Citing a desire to preserve freedoms, U.S. states such as Florida and Texas—led by members of the conservative Republican Party—have attempted to enforce orders prohibiting cities, counties, and in some cases, private businesses, from imposing COVID-19 mitigations such as mask mandates, vaccine mandates, and vaccine passports.[81][82] Both states have also pursued legal action to block mask mandates implemented by school boards in violation of these orders.[83][84] South Dakota never implemented any public health measures over the course of the pandemic, with public awareness, testing, and vaccination campaigns coordinated primarily by the state's three health regions rather than the government.[85][86][87]

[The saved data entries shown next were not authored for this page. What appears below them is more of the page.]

-- ==== Sys2Proof/Laws/State.lean ====
section
/-! SUPPORT. Laws of the state's updates: each setter changes its own part of the state and no other, and a
read of the entry just written finds it. -/

namespace Sys2Proof.Machine

/-! ## Each setter leaves the other parts alone -/

/-! ### setCore -/

@[simp] theorem State.setCore_variant (s : State) (c : Nat) (x : Core) : (s.setCore c x).variant = s.variant := rfl
@[simp] theorem State.setCore_place (s : State) (c : Nat) (x : Core) : (s.setCore c x).place = s.place := rfl
@[simp] theorem State.setCore_comp (s : State) (c : Nat) (x : Core) : (s.setCore c x).comp = s.comp := rfl
@[simp] theorem State.setCore_chan (s : State) (c : Nat) (x : Core) : (s.setCore c x).chan = s.chan := rfl
@[simp] theorem State.setCore_clk (s : State) (c : Nat) (x : Core) : (s.setCore c x).clk = s.clk := rfl
@[simp] theorem State.setCore_qos (s : State) (c : Nat) (x : Core) : (s.setCore c x).qos = s.qos := rfl
@[simp] theorem State.setCore_ten (s : State) (c : Nat) (x : Core) : (s.setCore c x).ten = s.ten := rfl
@[simp] theorem State.setCore_fab (s : State) (c : Nat) (x : Core) : (s.setCore c x).fab = s.fab := rfl
@[simp] theorem State.setCore_host (s : State) (c : Nat) (x : Core) : (s.setCore c x).host = s.host := rfl
@[simp] theorem State.setCore_rel (s : State) (c : Nat) (x : Core) : (s.setCore c x).rel = s.rel := rfl
@[simp] theorem State.setCore_sec (s : State) (c : Nat) (x : Core) : (s.setCore c x).sec = s.sec := rfl
@[simp] theorem State.setCore_evt (s : State) (c : Nat) (x : Core) : (s.setCore c x).evt = s.evt := rfl
@[simp] theorem State.setCore_power (s : State) (c : Nat) (x : Core) : (s.setCore c x).power = s.power := rfl
@[simp] theorem State.setCore_regs (s : State) (c : Nat) (x : Core) : (s.setCore c x).regs = s.regs := rfl
@[simp] theorem State.setCore_free (s : State) (c : Nat) (x : Core) : (s.setCore c x).free = s.free := rfl
@[simp] theorem State.setCore_pending (s : State) (c : Nat) (x : Core) : (s.setCore c x).pending = s.pending := rfl

/-! ### setPod -/

@[simp] theorem State.setPod_variant (s : State) (p : Nat) (x : Pod) : (s.setPod p x).variant = s.variant := rfl
@[simp] theorem State.setPod_place (s : State) (p : Nat) (x : Pod) : (s.setPod p x).place = s.place := rfl
@[simp] theorem State.setPod_comp (s : State) (p : Nat) (x : Pod) : (s.setPod p x).comp = s.comp := rfl
@[simp] theorem State.setPod_chan (s : State) (p : Nat) (x : Pod) : (s.setPod p x).chan = s.chan := rfl
@[simp] theorem State.setPod_clk (s : State) (p : Nat) (x : Pod) : (s.setPod p x).clk = s.clk := rfl
@[simp] theorem State.setPod_qos (s : State) (p : Nat) (x : Pod) : (s.setPod p x).qos = s.qos := rfl
@[simp] theorem State.setPod_ten (s : State) (p : Nat) (x : Pod) : (s.setPod p x).ten = s.ten := rfl
@[simp] theorem State.setPod_fab (s : State) (p : Nat) (x : Pod) : (s.setPod p x).fab = s.fab := rfl
@[simp] theorem State.setPod_host (s : State) (p : Nat) (x : Pod) : (s.setPod p x).host = s.host := rfl
@[simp] theorem State.setPod_rel (s : State) (p : Nat) (x : Pod) : (s.setPod p x).rel = s.rel := rfl
@[simp] theorem State.setPod_sec (s : State) (p : Nat) (x : Pod) : (s.setPod p x).sec = s.sec := rfl
@[simp] theorem State.setPod_evt (s : State) (p : Nat) (x : Pod) : (s.setPod p x).evt = s.evt := rfl
@[simp] theorem State.setPod_power (s : State) (p : Nat) (x : Pod) : (s.setPod p x).power = s.power := rfl
@[simp] theorem State.setPod_regs (s : State) (p : Nat) (x : Pod) : (s.setPod p x).regs = s.regs := rfl
@[simp] theorem State.setPod_free (s : State) (p : Nat) (x : Pod) : (s.setPod p x).free = s.free := rfl
@[simp] theorem State.setPod_pending (s : State) (p : Nat) (x : Pod) : (s.setPod p x).pending = s.pending := rfl

/-! ### modProg -/

@[simp] theorem State.modProg_variant (s : State) (k : Nat) (f : Program → Program) : (s.modProg k f).variant = s.variant := rfl
@[simp] theorem State.modProg_place (s : State) (k : Nat) (f : Program → Program) : (s.modProg k f).place = s.place := rfl
@[simp] theorem State.modProg_comp (s : State) (k : Nat) (f : Program → Program) : (s.modProg k f).comp = s.comp := rfl
@[simp] theorem State.modProg_chan (s : State) (k : Nat) (f : Program → Program) : (s.modProg k f).chan = s.chan := rfl
@[simp] theorem State.modProg_clk (s : State) (k : Nat) (f : Program → Program) : (s.modProg k f).clk = s.clk := rfl
@[simp] theorem State.modProg_qos (s : State) (k : Nat) (f : Program → Program) : (s.modProg k f).qos = s.qos := rfl
@[simp] theorem State.modProg_ten (s : State) (k : Nat) (f : Program → Program) : (s.modProg k f).ten = s.ten := rfl
@[simp] theorem State.modProg_fab (s : State) (k : Nat) (f : Program → Program) : (s.modProg k f).fab = s.fab := rfl
@[simp] theorem State.modProg_host (s : State) (k : Nat) (f : Program → Program) : (s.modProg k f).host = s.host := rfl
@[simp] theorem State.modProg_rel (s : State) (k : Nat) (f : Program → Program) : (s.modProg k f).rel = s.rel := rfl
@[simp] theorem State.modProg_sec (s : State) (k : Nat) (f : Program → Program) : (s.modProg k f).sec = s.sec := rfl
@[simp] theorem State.modProg_evt (s : State) (k : Nat) (f : Program → Program) : (s.modProg k f).evt = s.evt := rfl
@[simp] theorem State.modProg_power (s : State) (k : Nat) (f : Program → Program) : (s.modProg k f).power = s.power := rfl
@[simp] theorem State.modProg_regs (s : State) (k : Nat) (f : Program → Program) : (s.modProg k f).regs = s.regs := rfl
@[simp] theorem State.modProg_free (s : State) (k : Nat) (f : Program → Program) : (s.modProg k f).free = s.free := rfl
@[simp] theorem State.modProg_pending (s : State) (k : Nat) (f : Program → Program) : (s.modProg k f).pending = s.pending := rfl

/-! ### setCh -/

@[simp] theorem State.setCh_variant (s : State) (n : Nat) (x : Chan) : (s.setCh n x).variant = s.variant := rfl
@[simp] theorem State.setCh_place (s : State) (n : Nat) (x : Chan) : (s.setCh n x).place = s.place := rfl
@[simp] theorem State.setCh_comp (s : State) (n : Nat) (x : Chan) : (s.setCh n x).comp = s.comp := rfl
@[simp] theorem State.setCh_pods (s : State) (n : Nat) (x : Chan) : (s.setCh n x).pods = s.pods := rfl
@[simp] theorem State.setCh_clk (s : State) (n : Nat) (x : Chan) : (s.setCh n x).clk = s.clk := rfl
@[simp] theorem State.setCh_qos (s : State) (n : Nat) (x : Chan) : (s.setCh n x).qos = s.qos := rfl
@[simp] theorem State.setCh_ten (s : State) (n : Nat) (x : Chan) : (s.setCh n x).ten = s.ten := rfl
@[simp] theorem State.setCh_fab (s : State) (n : Nat) (x : Chan) : (s.setCh n x).fab = s.fab := rfl
@[simp] theorem State.setCh_host (s : State) (n : Nat) (x : Chan) : (s.setCh n x).host = s.host := rfl
@[simp] theorem State.setCh_rel (s : State) (n : Nat) (x : Chan) : (s.setCh n x).rel = s.rel := rfl
@[simp] theorem State.setCh_sec (s : State) (n : Nat) (x : Chan) : (s.setCh n x).sec = s.sec := rfl
@[simp] theorem State.setCh_evt (s : State) (n : Nat) (x : Chan) : (s.setCh n x).evt = s.evt := rfl
@[simp] theorem State.setCh_power (s : State) (n : Nat) (x : Chan) : (s.setCh n x).power = s.power := rfl
@[simp] theorem State.setCh_regs (s : State) (n : Nat) (x : Chan) : (s.setCh n x).regs = s.regs := rfl
@[simp] theorem State.setCh_free (s : State) (n : Nat) (x : Chan) : (s.setCh n x).free = s.free := rfl
@[simp] theorem State.setCh_pending (s : State) (n : Nat) (x : Chan) : (s.setCh n x).pending = s.pending := rfl

/-! ### setDesc -/

@[simp] theorem State.setDesc_variant (s : State) (d : Nat) (x : Desc) : (s.setDesc d x).variant = s.variant := rfl
@[simp] theorem State.setDesc_place (s : State) (d : Nat) (x : Desc) : (s.setDesc d x).place = s.place := rfl
@[simp] theorem State.setDesc_comp (s : State) (d : Nat) (x : Desc) : (s.setDesc d x).comp = s.comp := rfl
@[simp] theorem State.setDesc_pods (s : State) (d : Nat) (x : Desc) : (s.setDesc d x).pods = s.pods := rfl
@[simp] theorem State.setDesc_clk (s : State) (d : Nat) (x : Desc) : (s.setDesc d x).clk = s.clk := rfl
@[simp] theorem State.setDesc_qos (s : State) (d : Nat) (x : Desc) : (s.setDesc d x).qos = s.qos := rfl
@[simp] theorem State.setDesc_ten (s : State) (d : Nat) (x : Desc) : (s.setDesc d x).ten = s.ten := rfl
@[simp] theorem State.setDesc_fab (s : State) (d : Nat) (x : Desc) : (s.setDesc d x).fab = s.fab := rfl
@[simp] theorem State.setDesc_host (s : State) (d : Nat) (x : Desc) : (s.setDesc d x).host = s.host := rfl
@[simp] theorem State.setDesc_rel (s : State) (d : Nat) (x : Desc) : (s.setDesc d x).rel = s.rel := rfl
@[simp] theorem State.setDesc_sec (s : State) (d : Nat) (x : Desc) : (s.setDesc d x).sec = s.sec := rfl
@[simp] theorem State.setDesc_evt (s : State) (d : Nat) (x : Desc) : (s.setDesc d x).evt = s.evt := rfl
@[simp] theorem State.setDesc_power (s : State) (d : Nat) (x : Desc) : (s.setDesc d x).power = s.power := rfl
@[simp] theorem State.setDesc_regs (s : State) (d : Nat) (x : Desc) : (s.setDesc d x).regs = s.regs := rfl
@[simp] theorem State.setDesc_free (s : State) (d : Nat) (x : Desc) : (s.setDesc d x).free = s.free := rfl
@[simp] theorem State.setDesc_pending (s : State) (d : Nat) (x : Desc) : (s.setDesc d x).pending = s.pending := rfl

/-! ### modDesc -/

@[simp] theorem State.modDesc_variant (s : State) (d : Nat) (f : Desc → Desc) : (s.modDesc d f).variant = s.variant := rfl
@[simp] theorem State.modDesc_place (s : State) (d : Nat) (f : Desc → Desc) : (s.modDesc d f).place = s.place := rfl
@[simp] theorem State.modDesc_comp (s : State) (d : Nat) (f : Desc → Desc) : (s.modDesc d f).comp = s.comp := rfl
@[simp] theorem State.modDesc_pods (s : State) (d : Nat) (f : Desc → Desc) : (s.modDesc d f).pods = s.pods := rfl
@[simp] theorem State.modDesc_clk (s : State) (d : Nat) (f : Desc → Desc) : (s.modDesc d f).clk = s.clk := rfl
@[simp] theorem State.modDesc_qos (s : State) (d : Nat) (f : Desc → Desc) : (s.modDesc d f).qos = s.qos := rfl
@[simp] theorem State.modDesc_ten (s : State) (d : Nat) (f : Desc → Desc) : (s.modDesc d f).ten = s.ten := rfl
@[simp] theorem State.modDesc_fab (s : State) (d : Nat) (f : Desc → Desc) : (s.modDesc d f).fab = s.fab := rfl
@[simp] theorem State.modDesc_host (s : State) (d : Nat) (f : Desc → Desc) : (s.modDesc d f).host = s.host := rfl
@[simp] theorem State.modDesc_rel (s : State) (d : Nat) (f : Desc → Desc) : (s.modDesc d f).rel = s.rel := rfl
@[simp] theorem State.modDesc_sec (s : State) (d : Nat) (f : Desc → Desc) : (s.modDesc d f).sec = s.sec := rfl
@[simp] theorem State.modDesc_evt (s : State) (d : Nat) (f : Desc → Desc) : (s.modDesc d f).evt = s.evt := rfl
@[simp] theorem State.modDesc_power (s : State) (d : Nat) (f : Desc → Desc) : (s.modDesc d f).power = s.power := rfl
@[simp] theorem State.modDesc_regs (s : State) (d : Nat) (f : Desc → Desc) : (s.modDesc d f).regs = s.regs := rfl
@[simp] theorem State.modDesc_free (s : State) (d : Nat) (f : Desc → Desc) : (s.modDesc d f).free = s.free := rfl
@[simp] theorem State.modDesc_pending (s : State) (d : Nat) (f : Desc → Desc) : (s.modDesc d f).pending = s.pending := rfl

/-! ### send -/

@[simp] theorem State.send_variant (s : State) (x : HostTx) : (s.send x).variant = s.variant := rfl
@[simp] theorem State.send_place (s : State) (x : HostTx) : (s.send x).place = s.place := rfl
@[simp] theorem State.send_comp (s : State) (x : HostTx) : (s.send x).comp = s.comp := rfl
@[simp] theorem State.send_pods (s : State) (x : HostTx) : (s.send x).pods = s.pods := rfl
@[simp] theorem State.send_clk (s : State) (x : HostTx) : (s.send x).clk = s.clk := rfl
@[simp] theorem State.send_qos (s : State) (x : HostTx) : (s.send x).qos = s.qos := rfl
@[simp] theorem State.send_ten (s : State) (x : HostTx) : (s.send x).ten = s.ten := rfl
@[simp] theorem State.send_fab (s : State) (x : HostTx) : (s.send x).fab = s.fab := rfl
@[simp] theorem State.send_host (s : State) (x : HostTx) : (s.send x).host = s.host := rfl
@[simp] theorem State.send_rel (s : State) (x : HostTx) : (s.send x).rel = s.rel := rfl
@[simp] theorem State.send_sec (s : State) (x : HostTx) : (s.send x).sec = s.sec := rfl
@[simp] theorem State.send_evt (s : State) (x : HostTx) : (s.send x).evt = s.evt := rfl
@[simp] theorem State.send_power (s : State) (x : HostTx) : (s.send x).power = s.power := rfl
@[simp] theorem State.send_regs (s : State) (x : HostTx) : (s.send x).regs = s.regs := rfl
@[simp] theorem State.send_free (s : State) (x : HostTx) : (s.send x).free = s.free := rfl
@[simp] theorem State.send_pending (s : State) (x : HostTx) : (s.send x).pending = s.pending := rfl

/-! ### modTable -/

@[simp] theorem State.modTable_variant (s : State) (i : BitVec 16) (f : TableEnt → TableEnt) : (s.modTable i f).variant = s.variant := rfl
@[simp] theorem State.modTable_place (s : State) (i : BitVec 16) (f : TableEnt → TableEnt) : (s.modTable i f).place = s.place := rfl
@[simp] theorem State.modTable_pods (s : State) (i : BitVec 16) (f : TableEnt → TableEnt) : (s.modTable i f).pods = s.pods := rfl
@[simp] theorem State.modTable_chan (s : State) (i : BitVec 16) (f : TableEnt → TableEnt) : (s.modTable i f).chan = s.chan := rfl
@[simp] theorem State.modTable_clk (s : State) (i : BitVec 16) (f : TableEnt → TableEnt) : (s.modTable i f).clk = s.clk := rfl
@[simp] theorem State.modTable_qos (s : State) (i : BitVec 16) (f : TableEnt → TableEnt) : (s.modTable i f).qos = s.qos := rfl
@[simp] theorem State.modTable_ten (s : State) (i : BitVec 16) (f : TableEnt → TableEnt) : (s.modTable i f).ten = s.ten := rfl
@[simp] theorem State.modTable_fab (s : State) (i : BitVec 16) (f : TableEnt → TableEnt) : (s.modTable i f).fab = s.fab := rfl
@[simp] theorem State.modTable_host (s : State) (i : BitVec 16) (f : TableEnt → TableEnt) : (s.modTable i f).host = s.host := rfl
@[simp] theorem State.modTable_rel (s : State) (i : BitVec 16) (f : TableEnt → TableEnt) : (s.modTable i f).rel = s.rel := rfl
@[simp] theorem State.modTable_sec (s : State) (i : BitVec 16) (f : TableEnt → TableEnt) : (s.modTable i f).sec = s.sec := rfl
@[simp] theorem State.modTable_evt (s : State) (i : BitVec 16) (f : TableEnt → TableEnt) : (s.modTable i f).evt = s.evt := rfl
@[simp] theorem State.modTable_power (s : State) (i : BitVec 16) (f : TableEnt → TableEnt) : (s.modTable i f).power = s.power := rfl
@[simp] theorem State.modTable_regs (s : State) (i : BitVec 16) (f : TableEnt → TableEnt) : (s.modTable i f).regs = s.regs := rfl
@[simp] theorem State.modTable_free (s : State) (i : BitVec 16) (f : TableEnt → TableEnt) : (s.modTable i f).free = s.free := rfl
@[simp] theorem State.modTable_pending (s : State) (i : BitVec 16) (f : TableEnt → TableEnt) : (s.modTable i f).pending = s.pending := rfl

During his 2022 State of the Union Address on 1 March 2022, Biden stated that "because of the progress we’ve made, because of your resilience and the tools we have, tonight I can say we are moving forward safely, back to more normal routines." However, he also stated that the federal government would "never just accept living with COVID-19", explaining that it would "continue to combat the virus as we do other diseases." The White House released a new action plan the next day, which includes plans to make COVID-19 antiviral medication available for free to high-risk patients at testing locations such as pharmacies and clinics, funding in support of vigilance and preparedness in the event of new surges and variants, preventing the closure of schools and businesses, and ensuring global vaccine distribution.[88][89]

Reception[]

A 2021 article in The Lancet called restrictions being lifted in the United Kingdom "dangerous and immature" and expressed concern that mass infection could lead to vaccine resistance and would impact young people, children and health services.[90] In The BMJ in February 2022, several health policy and public health experts criticised the British government's "living with COVID" plan, suggesting the end of free COVID-19 testing could exacerbate health inequality, and suggesting the plan did not account for required resources for localised contact tracing and hospital capacity.[91]

In February 2022, epidemiologist Gregg Gonsalves, writing for The Nation, called an endemic strategy for COVID-19 "wishful thinking" and a "surrender to needless death and preventable disease."[92]